§ Description of the task: From the data below, set down exactly the lines between the one holding "-- ==== Sys2Proof/Machine/State.lean" and the one holding "hand-off between them", inclusive, and no others.

Segment Start: Stored data

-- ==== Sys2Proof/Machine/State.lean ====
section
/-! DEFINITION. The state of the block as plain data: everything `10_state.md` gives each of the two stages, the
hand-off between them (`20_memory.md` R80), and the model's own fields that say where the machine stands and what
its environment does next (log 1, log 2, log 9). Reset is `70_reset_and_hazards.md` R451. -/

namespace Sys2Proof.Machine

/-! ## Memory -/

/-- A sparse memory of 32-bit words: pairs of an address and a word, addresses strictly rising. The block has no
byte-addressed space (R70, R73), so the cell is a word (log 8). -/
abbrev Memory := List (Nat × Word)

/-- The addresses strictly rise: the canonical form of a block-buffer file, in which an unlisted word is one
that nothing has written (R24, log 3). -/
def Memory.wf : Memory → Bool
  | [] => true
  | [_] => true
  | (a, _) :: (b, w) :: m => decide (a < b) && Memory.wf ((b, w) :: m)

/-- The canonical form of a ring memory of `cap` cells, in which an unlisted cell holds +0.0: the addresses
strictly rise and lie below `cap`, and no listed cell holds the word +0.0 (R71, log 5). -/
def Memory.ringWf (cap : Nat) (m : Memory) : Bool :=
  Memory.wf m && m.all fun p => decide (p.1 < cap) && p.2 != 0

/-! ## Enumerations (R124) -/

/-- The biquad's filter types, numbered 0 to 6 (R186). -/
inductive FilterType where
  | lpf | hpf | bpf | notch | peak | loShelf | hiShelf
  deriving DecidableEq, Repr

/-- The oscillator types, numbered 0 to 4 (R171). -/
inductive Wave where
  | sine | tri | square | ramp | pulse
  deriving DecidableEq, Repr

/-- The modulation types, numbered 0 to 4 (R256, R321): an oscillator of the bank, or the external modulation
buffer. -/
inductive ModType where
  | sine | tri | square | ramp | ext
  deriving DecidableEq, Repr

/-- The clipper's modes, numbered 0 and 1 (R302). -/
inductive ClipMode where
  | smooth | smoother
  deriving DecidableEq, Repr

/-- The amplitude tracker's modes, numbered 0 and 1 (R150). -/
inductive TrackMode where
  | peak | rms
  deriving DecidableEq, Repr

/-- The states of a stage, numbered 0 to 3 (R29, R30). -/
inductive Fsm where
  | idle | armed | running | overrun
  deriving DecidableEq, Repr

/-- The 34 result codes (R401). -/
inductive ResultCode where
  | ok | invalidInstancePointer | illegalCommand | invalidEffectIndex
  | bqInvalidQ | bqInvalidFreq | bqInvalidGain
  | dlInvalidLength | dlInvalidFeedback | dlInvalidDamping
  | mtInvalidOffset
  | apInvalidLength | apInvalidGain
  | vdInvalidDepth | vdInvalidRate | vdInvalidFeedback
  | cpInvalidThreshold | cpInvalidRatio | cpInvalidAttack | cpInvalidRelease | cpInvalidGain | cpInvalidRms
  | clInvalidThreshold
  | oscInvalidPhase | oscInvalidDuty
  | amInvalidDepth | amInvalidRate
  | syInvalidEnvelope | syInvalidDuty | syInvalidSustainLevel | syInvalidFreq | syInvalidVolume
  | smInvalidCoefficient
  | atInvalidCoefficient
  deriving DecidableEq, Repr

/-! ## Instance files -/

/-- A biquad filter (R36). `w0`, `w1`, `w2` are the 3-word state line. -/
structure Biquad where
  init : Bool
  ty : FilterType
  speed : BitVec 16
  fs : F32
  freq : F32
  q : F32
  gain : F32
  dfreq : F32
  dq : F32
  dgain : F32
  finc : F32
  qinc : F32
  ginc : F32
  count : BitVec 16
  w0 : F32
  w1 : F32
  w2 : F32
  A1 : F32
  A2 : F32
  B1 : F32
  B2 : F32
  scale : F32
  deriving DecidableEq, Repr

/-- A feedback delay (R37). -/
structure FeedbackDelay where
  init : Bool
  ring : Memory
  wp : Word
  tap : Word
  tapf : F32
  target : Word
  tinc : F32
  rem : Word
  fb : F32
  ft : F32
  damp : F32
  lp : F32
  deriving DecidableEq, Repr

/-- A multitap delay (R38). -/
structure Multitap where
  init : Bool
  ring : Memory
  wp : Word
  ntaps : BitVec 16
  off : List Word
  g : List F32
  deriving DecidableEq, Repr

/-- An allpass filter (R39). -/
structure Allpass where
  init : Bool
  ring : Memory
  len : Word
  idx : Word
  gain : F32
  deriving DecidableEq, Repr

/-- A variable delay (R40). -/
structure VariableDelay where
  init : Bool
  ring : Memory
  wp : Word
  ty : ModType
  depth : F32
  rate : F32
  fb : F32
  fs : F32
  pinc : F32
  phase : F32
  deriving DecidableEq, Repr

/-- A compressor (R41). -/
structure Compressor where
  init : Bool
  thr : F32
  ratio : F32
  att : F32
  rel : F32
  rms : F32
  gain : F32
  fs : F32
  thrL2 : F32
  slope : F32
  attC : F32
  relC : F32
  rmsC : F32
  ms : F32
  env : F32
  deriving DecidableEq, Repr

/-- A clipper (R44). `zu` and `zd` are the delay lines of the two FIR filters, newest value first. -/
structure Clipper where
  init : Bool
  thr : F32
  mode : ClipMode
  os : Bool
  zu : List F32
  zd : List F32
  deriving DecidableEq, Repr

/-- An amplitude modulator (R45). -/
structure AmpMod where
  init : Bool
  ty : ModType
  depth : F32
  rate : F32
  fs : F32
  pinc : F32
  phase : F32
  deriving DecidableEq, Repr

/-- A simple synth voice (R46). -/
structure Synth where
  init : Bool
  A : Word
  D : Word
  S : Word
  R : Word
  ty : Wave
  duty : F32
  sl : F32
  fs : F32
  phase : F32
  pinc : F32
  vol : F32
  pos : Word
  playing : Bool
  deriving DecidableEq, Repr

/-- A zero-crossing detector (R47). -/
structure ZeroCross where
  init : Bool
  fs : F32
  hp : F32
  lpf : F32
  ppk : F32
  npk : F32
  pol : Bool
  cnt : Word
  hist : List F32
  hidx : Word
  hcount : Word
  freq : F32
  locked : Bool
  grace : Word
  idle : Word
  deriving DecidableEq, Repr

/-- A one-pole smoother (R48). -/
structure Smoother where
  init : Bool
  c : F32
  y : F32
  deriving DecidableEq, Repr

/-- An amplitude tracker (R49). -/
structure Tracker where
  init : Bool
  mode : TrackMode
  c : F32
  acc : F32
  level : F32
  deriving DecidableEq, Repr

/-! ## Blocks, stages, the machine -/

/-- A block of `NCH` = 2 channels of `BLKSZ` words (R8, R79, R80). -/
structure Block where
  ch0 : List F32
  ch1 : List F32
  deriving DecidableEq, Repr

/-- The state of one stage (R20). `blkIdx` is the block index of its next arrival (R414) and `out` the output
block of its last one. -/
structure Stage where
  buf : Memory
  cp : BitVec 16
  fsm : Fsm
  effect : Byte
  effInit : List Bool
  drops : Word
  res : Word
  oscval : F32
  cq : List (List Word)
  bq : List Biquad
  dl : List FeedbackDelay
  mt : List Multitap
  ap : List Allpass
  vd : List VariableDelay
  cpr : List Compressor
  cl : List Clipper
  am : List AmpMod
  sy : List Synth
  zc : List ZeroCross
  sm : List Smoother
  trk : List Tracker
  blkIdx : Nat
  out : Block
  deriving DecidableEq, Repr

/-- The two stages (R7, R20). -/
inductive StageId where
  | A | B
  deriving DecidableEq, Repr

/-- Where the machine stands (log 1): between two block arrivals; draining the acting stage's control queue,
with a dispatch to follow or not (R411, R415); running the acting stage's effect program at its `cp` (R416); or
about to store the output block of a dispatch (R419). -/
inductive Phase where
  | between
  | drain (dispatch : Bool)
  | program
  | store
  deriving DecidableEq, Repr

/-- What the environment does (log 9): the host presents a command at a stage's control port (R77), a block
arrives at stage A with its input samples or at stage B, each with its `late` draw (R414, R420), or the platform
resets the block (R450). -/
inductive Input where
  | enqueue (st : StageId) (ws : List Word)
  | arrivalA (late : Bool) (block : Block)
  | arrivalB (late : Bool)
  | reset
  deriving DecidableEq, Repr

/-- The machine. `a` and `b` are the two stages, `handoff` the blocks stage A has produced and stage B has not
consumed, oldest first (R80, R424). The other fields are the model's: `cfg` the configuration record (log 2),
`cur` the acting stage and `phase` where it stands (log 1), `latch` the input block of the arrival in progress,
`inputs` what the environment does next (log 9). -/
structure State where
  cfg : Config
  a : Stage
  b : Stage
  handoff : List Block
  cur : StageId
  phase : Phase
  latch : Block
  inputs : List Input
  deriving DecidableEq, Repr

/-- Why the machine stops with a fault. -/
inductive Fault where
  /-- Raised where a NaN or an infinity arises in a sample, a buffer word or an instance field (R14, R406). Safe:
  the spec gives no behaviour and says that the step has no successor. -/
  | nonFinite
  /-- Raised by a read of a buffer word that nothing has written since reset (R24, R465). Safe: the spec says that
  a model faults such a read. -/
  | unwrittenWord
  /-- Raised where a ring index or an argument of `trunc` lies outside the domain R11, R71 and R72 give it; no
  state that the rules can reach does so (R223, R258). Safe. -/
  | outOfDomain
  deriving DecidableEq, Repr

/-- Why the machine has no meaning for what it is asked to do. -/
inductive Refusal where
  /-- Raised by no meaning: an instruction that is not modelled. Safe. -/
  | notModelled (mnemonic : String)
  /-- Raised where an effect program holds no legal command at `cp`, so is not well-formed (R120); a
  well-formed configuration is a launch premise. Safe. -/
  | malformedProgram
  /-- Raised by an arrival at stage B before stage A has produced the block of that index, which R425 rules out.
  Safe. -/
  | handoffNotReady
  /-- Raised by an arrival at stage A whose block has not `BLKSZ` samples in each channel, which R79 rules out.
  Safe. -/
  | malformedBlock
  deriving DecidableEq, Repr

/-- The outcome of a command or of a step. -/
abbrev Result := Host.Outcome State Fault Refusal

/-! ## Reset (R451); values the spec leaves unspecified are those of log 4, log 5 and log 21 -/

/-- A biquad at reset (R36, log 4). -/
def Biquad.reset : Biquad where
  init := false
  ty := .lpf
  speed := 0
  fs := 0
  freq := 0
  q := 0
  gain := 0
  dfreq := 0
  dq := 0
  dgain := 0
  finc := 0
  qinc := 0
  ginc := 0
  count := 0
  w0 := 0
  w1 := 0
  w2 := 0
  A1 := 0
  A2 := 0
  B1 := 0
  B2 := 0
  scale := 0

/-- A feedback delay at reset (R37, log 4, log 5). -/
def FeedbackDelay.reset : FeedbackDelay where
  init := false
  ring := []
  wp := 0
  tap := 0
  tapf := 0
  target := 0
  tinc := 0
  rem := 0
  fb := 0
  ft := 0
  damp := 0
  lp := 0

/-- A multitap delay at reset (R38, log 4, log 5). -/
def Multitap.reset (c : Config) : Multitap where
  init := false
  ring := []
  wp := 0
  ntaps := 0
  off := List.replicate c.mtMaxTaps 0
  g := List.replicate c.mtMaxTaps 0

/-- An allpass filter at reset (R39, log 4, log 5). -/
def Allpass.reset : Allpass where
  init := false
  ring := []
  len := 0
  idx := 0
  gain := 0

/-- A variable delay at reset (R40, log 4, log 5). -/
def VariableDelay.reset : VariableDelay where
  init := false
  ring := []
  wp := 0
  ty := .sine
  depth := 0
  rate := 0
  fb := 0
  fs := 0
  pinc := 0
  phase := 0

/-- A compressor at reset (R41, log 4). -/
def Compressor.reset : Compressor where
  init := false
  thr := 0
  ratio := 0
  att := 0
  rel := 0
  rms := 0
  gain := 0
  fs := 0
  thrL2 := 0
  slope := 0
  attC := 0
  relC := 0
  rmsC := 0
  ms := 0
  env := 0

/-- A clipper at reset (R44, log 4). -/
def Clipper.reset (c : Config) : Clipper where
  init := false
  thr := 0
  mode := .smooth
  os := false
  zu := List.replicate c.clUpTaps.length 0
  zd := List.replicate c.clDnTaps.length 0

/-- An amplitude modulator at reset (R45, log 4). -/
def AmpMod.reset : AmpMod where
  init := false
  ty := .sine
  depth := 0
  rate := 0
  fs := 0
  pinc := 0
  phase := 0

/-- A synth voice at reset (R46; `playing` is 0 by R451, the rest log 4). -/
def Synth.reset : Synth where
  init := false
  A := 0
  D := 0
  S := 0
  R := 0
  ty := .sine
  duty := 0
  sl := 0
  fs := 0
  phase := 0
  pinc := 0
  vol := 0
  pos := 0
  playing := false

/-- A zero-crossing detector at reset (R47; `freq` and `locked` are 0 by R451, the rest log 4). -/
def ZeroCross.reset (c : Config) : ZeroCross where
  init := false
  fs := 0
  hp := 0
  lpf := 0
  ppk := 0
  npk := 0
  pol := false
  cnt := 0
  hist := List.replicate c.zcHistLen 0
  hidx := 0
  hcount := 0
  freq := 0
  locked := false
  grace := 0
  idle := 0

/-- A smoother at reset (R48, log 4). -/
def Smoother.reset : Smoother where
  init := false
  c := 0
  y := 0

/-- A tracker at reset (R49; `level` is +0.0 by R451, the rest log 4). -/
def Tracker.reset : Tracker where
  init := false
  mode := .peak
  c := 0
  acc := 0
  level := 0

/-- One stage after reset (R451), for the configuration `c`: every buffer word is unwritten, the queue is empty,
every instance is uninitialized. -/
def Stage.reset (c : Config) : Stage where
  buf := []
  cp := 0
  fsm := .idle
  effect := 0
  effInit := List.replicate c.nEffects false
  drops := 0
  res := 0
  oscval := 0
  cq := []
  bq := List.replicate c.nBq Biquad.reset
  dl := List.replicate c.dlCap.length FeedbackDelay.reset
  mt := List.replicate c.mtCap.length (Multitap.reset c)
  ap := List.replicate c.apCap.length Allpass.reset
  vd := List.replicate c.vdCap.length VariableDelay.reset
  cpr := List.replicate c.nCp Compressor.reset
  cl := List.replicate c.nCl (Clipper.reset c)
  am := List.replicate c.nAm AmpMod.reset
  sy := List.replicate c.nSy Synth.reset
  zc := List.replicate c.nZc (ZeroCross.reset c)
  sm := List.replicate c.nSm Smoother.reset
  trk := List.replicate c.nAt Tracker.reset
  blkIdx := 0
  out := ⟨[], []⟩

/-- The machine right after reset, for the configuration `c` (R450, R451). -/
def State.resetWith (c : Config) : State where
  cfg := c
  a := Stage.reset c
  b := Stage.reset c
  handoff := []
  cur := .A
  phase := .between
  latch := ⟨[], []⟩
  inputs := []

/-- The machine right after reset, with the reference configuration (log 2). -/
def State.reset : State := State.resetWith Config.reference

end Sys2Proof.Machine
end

Segment End: Stored data
Segment Start: Stored data

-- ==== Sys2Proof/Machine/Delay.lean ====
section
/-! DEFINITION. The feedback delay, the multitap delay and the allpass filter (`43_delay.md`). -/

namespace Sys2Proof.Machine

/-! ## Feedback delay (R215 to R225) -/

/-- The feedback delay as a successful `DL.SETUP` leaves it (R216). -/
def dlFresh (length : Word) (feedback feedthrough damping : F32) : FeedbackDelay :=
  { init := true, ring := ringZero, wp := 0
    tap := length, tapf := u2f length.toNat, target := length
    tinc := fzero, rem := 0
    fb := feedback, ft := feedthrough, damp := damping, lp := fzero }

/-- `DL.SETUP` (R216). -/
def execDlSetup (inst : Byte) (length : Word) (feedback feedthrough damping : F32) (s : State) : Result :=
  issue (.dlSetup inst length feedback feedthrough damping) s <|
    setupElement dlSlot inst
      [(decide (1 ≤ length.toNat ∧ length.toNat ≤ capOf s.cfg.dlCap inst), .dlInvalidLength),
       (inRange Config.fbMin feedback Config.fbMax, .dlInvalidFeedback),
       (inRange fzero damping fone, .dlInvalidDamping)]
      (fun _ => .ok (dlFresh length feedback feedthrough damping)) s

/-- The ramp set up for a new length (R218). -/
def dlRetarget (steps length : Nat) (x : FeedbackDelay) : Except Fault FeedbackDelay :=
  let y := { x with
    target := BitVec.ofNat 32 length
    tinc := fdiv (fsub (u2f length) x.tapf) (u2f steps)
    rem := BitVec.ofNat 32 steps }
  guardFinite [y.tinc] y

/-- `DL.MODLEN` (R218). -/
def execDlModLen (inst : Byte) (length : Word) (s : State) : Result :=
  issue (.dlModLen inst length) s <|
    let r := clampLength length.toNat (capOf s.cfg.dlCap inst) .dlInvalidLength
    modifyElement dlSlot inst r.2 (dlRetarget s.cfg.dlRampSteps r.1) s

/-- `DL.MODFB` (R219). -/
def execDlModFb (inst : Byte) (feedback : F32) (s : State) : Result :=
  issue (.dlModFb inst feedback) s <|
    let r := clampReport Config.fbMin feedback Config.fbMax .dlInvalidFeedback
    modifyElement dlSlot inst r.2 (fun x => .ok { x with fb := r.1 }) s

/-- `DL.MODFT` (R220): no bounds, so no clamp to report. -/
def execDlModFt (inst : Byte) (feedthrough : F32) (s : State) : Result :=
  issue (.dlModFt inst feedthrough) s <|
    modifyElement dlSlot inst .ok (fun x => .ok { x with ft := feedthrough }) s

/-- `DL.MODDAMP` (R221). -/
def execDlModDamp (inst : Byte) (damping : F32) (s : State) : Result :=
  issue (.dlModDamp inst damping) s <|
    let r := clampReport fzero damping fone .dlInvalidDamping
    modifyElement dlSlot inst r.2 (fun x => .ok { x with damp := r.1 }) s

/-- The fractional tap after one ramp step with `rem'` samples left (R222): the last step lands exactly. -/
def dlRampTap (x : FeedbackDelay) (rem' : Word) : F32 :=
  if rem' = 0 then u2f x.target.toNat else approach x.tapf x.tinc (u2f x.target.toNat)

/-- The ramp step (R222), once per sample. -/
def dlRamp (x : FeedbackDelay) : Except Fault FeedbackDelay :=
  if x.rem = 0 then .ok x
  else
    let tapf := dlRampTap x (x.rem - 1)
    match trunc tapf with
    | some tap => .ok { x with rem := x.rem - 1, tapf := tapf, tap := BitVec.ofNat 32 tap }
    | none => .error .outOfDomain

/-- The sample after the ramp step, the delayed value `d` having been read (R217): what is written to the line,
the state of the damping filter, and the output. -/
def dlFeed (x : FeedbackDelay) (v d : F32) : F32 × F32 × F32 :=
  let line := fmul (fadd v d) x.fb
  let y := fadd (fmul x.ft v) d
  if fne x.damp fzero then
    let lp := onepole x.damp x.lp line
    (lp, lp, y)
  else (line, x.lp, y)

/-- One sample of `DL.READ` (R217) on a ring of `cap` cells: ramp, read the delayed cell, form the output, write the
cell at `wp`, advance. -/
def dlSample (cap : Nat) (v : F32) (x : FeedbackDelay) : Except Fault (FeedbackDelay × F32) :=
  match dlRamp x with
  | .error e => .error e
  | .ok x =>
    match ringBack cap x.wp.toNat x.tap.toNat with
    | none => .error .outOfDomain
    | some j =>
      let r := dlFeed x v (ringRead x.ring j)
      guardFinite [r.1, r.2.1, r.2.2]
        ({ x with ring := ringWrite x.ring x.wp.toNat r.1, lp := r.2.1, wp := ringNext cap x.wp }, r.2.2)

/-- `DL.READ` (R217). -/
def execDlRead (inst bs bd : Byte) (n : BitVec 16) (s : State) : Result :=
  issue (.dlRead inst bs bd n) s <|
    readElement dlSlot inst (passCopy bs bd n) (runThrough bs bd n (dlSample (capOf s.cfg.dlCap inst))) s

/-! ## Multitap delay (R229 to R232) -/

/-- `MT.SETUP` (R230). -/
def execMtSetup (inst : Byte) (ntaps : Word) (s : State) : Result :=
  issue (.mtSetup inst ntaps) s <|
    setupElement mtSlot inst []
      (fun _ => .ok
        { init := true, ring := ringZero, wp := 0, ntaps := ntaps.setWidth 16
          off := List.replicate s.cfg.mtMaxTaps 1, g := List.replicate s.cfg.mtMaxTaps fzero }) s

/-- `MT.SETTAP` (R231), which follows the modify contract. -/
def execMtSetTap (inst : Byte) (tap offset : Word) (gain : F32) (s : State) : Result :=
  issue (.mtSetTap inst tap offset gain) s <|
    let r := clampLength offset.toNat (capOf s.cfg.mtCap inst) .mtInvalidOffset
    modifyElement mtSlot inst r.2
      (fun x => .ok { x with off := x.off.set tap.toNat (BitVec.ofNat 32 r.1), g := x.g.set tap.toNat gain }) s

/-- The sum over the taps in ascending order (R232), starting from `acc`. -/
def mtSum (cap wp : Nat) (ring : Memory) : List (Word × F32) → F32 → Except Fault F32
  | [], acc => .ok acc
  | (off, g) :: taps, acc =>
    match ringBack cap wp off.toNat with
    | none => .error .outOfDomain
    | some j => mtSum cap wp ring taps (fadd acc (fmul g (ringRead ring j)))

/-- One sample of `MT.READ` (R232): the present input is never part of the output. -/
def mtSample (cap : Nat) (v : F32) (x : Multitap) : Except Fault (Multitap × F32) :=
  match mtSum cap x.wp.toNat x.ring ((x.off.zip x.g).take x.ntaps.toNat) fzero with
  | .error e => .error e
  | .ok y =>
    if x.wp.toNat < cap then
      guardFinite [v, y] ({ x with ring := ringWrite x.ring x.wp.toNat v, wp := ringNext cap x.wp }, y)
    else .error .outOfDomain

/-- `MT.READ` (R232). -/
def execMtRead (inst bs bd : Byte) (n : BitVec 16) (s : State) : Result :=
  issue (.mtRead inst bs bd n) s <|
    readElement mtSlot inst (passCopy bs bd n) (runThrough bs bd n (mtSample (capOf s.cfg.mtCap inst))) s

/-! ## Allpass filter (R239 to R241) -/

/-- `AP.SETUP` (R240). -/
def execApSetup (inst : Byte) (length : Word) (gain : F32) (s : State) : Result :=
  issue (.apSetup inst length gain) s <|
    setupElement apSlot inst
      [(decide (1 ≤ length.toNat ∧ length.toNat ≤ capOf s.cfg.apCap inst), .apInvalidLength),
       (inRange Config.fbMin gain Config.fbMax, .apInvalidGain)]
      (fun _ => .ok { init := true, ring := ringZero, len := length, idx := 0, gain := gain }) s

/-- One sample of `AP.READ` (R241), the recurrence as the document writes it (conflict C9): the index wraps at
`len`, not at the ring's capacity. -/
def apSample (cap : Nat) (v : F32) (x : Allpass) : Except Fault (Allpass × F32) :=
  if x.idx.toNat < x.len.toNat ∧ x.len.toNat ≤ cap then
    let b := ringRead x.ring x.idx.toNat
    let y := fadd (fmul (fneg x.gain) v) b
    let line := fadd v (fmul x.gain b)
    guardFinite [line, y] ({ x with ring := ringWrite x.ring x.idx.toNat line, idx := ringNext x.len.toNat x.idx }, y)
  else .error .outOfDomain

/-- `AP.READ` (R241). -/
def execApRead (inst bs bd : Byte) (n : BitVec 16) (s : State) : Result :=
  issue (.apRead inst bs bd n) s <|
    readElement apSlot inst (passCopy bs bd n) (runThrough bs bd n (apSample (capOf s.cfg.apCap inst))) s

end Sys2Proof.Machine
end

Segment End: Stored data

§ Solution:
-- ==== Sys2Proof/Machine/State.lean ====
section
/-! DEFINITION. The state of the block as plain data: everything `10_state.md` gives each of the two stages, the
hand-off between them (`20_memory.md` R80), and the model's own fields that say where the machine stands and what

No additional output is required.